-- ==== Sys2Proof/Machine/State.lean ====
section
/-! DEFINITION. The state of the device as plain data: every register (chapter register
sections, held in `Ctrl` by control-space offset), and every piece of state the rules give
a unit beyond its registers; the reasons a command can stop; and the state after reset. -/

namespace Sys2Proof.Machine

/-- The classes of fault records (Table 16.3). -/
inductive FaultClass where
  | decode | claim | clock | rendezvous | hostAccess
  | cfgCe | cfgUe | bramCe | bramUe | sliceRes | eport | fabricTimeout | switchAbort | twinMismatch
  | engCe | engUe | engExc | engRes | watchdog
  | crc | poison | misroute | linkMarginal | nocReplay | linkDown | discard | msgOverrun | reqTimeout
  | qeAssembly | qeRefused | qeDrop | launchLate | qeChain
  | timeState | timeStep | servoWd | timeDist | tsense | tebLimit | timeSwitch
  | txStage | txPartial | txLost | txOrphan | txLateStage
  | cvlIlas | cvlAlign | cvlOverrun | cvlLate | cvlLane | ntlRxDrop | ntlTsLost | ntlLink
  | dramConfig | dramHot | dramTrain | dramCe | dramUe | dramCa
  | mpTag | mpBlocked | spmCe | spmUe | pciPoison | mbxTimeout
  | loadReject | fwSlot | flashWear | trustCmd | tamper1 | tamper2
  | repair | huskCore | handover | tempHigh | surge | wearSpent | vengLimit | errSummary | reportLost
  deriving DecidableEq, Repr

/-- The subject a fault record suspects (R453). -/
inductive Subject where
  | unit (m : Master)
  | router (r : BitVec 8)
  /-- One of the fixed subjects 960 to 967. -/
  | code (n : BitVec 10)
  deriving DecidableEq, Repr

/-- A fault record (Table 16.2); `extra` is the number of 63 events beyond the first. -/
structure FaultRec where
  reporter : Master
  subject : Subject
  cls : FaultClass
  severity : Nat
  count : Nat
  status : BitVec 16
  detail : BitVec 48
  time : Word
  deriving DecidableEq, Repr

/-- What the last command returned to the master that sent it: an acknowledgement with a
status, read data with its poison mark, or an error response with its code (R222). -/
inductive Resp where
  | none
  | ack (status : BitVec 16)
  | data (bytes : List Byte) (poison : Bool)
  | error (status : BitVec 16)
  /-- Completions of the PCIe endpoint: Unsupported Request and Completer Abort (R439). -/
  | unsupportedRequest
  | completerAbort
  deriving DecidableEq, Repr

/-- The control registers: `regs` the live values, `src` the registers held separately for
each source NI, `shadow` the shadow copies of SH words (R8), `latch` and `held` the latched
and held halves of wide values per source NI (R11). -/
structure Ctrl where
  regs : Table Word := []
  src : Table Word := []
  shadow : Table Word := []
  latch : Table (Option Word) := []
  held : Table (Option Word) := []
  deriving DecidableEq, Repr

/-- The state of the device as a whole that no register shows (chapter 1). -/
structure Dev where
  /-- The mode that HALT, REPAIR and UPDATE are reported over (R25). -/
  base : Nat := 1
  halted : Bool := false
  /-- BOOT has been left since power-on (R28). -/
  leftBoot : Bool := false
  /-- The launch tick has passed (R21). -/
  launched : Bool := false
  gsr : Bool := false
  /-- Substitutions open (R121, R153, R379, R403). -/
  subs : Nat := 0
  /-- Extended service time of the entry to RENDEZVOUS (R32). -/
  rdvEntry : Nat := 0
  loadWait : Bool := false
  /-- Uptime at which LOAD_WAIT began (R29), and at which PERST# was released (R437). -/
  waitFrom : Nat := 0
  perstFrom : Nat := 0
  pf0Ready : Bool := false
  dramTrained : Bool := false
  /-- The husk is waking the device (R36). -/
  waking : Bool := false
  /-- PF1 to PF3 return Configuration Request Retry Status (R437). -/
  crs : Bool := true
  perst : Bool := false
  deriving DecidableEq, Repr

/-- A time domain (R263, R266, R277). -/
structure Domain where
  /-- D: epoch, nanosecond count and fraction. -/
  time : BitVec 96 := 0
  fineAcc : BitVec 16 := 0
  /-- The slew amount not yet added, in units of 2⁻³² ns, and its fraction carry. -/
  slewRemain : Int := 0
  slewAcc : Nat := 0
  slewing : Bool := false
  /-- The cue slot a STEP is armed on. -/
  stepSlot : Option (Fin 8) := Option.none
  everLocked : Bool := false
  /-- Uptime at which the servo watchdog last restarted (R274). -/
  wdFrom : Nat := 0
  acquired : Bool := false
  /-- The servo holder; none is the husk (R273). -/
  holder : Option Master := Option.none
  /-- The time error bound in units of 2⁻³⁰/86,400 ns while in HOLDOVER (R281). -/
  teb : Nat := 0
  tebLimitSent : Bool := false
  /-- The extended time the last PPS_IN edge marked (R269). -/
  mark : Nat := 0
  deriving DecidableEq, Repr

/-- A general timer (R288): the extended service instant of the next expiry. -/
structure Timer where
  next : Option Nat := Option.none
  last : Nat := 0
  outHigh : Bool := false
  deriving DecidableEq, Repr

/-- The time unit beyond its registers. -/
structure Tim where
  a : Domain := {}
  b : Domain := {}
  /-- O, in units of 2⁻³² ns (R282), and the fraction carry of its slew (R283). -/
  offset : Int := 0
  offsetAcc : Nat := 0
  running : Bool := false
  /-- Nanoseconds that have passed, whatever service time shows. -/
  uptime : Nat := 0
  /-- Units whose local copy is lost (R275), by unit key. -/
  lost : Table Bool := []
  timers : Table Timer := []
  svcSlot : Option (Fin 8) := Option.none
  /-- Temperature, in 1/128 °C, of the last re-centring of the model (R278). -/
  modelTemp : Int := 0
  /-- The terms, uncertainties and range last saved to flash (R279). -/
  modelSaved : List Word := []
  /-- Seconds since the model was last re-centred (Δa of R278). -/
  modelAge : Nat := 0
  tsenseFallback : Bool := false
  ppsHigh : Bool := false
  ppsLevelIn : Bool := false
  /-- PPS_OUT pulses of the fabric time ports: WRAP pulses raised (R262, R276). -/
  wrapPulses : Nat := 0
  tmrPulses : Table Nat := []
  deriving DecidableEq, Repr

- **EXERCISE GOAL**: Write out, word for word, all lines from the line that holds "modelTemp : Int := 0" through the last line of the listing, with both end lines kept.

- **RESULT OF THIS EXERCISE**:
  modelTemp : Int := 0
  /-- The terms, uncertainties and range last saved to flash (R279). -/
  modelSaved : List Word := []
  /-- Seconds since the model was last re-centred (Δa of R278). -/
  modelAge : Nat := 0
  tsenseFallback : Bool := false
  ppsHigh : Bool := false
  ppsLevelIn : Bool := false
  /-- PPS_OUT pulses of the fabric time ports: WRAP pulses raised (R262, R276). -/
  wrapPulses : Nat := 0
  tmrPulses : Table Nat := []
  deriving DecidableEq, Repr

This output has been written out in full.